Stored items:
BEGIN

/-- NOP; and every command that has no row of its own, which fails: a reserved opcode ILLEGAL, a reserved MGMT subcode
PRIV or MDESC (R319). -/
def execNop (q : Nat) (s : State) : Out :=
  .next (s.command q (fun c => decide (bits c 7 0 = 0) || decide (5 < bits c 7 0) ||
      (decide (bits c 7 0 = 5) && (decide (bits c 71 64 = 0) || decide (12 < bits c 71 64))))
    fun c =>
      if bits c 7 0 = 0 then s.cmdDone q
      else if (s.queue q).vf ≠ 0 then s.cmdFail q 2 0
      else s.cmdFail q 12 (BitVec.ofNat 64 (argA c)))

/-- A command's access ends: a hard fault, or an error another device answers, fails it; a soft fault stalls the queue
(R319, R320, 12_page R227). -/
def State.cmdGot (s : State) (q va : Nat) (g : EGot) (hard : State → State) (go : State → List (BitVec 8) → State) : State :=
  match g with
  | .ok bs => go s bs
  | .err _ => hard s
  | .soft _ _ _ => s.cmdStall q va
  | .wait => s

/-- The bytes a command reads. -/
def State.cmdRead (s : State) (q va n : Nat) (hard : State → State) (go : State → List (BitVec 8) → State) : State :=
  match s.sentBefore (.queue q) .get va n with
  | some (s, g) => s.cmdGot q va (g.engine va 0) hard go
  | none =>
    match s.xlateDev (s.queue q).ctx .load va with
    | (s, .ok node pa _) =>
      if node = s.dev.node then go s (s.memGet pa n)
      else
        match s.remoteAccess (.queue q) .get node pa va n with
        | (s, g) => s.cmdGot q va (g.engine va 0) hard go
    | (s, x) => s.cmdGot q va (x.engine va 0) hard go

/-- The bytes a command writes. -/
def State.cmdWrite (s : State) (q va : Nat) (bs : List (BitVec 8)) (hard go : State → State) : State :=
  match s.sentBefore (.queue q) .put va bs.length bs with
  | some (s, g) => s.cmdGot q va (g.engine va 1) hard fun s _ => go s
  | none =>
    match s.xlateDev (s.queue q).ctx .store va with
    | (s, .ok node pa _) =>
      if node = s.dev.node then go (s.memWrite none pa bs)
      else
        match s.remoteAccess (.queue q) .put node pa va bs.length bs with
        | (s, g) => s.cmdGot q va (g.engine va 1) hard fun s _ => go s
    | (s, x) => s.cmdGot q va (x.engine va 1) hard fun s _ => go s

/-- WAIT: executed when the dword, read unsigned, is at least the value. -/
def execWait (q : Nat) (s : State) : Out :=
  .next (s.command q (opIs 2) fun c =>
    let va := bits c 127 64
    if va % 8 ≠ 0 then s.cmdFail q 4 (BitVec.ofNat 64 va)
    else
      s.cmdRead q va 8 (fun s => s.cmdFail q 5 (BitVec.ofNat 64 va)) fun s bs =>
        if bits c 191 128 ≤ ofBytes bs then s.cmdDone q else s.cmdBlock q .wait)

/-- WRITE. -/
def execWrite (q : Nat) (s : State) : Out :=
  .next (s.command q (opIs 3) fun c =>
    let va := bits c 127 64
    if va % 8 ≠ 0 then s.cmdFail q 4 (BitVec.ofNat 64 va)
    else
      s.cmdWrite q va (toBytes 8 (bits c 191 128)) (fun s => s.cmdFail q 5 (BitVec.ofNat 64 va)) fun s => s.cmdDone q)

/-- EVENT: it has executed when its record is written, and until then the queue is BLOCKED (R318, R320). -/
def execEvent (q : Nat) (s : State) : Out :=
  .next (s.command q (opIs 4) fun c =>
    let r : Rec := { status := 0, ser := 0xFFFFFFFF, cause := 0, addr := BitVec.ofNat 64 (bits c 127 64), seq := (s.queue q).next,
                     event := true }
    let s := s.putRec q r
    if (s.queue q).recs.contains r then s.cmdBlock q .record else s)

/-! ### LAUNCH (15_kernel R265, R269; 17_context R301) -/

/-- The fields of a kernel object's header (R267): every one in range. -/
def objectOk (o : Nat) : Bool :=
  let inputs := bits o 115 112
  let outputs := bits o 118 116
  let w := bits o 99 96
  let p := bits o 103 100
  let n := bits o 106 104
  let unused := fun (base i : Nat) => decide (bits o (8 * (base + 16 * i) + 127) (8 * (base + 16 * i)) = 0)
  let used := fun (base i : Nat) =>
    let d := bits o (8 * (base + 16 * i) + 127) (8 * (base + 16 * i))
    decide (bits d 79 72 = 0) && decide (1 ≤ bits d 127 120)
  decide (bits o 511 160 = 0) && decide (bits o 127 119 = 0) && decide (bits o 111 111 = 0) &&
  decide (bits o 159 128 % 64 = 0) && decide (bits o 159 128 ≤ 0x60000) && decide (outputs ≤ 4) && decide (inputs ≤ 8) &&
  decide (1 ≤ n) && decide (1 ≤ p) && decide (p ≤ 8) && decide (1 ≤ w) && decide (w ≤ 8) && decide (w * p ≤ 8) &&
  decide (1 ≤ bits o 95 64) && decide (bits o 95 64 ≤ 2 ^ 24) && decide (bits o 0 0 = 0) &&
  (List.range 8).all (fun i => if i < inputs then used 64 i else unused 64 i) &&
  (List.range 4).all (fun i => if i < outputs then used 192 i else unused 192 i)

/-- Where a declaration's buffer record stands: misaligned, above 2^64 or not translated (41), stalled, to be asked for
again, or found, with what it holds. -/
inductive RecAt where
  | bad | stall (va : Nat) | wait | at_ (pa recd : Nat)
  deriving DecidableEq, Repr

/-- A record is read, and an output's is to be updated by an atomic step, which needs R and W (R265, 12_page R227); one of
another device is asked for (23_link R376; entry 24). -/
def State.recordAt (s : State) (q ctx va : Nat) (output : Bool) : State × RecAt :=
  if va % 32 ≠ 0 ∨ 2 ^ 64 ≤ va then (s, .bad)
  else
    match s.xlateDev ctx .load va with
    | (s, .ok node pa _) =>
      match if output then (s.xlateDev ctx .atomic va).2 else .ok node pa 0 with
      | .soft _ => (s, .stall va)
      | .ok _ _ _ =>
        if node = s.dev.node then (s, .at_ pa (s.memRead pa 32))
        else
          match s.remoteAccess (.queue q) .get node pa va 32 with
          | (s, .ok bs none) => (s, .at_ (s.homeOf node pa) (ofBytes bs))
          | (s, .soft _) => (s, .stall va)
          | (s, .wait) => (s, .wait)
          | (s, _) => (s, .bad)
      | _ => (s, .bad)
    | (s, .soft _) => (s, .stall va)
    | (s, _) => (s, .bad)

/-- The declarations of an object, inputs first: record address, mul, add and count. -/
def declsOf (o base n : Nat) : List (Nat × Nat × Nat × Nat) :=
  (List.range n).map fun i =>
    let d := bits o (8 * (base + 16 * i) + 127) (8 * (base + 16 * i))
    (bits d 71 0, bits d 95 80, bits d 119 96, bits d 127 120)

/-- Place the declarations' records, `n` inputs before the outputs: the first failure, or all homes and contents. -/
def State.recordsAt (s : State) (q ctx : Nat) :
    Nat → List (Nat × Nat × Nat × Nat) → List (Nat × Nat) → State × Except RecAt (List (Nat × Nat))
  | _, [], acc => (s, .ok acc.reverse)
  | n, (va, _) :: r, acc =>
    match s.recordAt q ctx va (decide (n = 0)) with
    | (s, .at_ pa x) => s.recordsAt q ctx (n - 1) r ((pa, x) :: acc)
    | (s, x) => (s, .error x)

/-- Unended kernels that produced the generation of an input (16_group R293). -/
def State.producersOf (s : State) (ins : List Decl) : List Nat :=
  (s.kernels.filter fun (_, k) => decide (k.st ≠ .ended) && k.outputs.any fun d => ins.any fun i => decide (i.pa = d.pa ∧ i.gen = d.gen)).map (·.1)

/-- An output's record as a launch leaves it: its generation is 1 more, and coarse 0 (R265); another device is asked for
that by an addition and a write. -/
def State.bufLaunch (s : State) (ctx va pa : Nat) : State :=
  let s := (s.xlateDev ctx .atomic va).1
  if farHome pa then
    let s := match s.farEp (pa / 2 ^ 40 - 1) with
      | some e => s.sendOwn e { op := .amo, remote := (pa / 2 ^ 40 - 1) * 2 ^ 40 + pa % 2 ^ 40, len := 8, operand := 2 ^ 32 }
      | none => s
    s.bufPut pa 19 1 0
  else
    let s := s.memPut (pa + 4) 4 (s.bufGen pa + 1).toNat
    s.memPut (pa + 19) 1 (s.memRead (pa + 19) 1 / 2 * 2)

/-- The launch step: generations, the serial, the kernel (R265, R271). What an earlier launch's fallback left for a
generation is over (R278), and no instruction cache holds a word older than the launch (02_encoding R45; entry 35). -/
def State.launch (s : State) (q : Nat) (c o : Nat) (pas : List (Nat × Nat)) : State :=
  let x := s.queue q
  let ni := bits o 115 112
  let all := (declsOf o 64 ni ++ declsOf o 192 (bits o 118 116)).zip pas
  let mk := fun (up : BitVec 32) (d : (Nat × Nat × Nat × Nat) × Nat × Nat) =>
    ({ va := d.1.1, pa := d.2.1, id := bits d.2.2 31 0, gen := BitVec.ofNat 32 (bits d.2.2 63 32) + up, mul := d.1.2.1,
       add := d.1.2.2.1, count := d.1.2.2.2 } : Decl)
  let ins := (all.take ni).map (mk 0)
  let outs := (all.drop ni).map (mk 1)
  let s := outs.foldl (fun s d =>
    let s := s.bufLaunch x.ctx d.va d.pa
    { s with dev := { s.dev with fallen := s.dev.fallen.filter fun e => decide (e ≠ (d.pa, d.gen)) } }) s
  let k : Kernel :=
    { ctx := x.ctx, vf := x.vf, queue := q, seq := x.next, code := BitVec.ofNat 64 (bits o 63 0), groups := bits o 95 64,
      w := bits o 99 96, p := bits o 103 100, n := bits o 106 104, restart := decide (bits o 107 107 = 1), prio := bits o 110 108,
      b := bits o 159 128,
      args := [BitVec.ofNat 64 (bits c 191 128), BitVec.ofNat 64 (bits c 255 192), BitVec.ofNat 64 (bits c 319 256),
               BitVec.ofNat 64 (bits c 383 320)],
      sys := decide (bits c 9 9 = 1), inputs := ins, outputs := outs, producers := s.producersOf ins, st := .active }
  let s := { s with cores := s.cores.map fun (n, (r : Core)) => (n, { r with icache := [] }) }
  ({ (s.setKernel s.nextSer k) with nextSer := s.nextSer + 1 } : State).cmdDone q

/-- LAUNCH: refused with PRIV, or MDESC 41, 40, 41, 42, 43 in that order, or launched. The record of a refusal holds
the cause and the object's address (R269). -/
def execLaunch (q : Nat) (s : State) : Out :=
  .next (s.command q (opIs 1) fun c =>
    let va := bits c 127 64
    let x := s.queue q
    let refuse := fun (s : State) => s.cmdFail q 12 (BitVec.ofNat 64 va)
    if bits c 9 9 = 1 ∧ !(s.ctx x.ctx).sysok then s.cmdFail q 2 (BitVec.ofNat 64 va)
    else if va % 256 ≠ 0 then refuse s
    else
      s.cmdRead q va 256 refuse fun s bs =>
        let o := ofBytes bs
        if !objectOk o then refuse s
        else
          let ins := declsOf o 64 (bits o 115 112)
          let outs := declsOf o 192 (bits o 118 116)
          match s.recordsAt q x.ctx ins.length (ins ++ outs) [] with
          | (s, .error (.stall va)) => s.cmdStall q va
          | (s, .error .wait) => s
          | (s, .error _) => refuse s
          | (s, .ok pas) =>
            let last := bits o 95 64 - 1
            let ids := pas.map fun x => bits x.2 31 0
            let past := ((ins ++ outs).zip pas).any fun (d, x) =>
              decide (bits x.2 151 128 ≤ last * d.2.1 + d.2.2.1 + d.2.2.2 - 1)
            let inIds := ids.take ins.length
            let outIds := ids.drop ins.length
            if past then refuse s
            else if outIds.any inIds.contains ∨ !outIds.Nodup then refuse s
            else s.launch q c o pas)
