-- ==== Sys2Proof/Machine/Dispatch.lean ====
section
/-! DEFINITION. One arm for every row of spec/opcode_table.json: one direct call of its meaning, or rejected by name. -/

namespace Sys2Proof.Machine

END

From the data above, copy each line that holds "bufLaunch".

def State.bufLaunch (s : State) (ctx va pa : Nat) : State :=
    let s := s.bufLaunch x.ctx d.va d.pa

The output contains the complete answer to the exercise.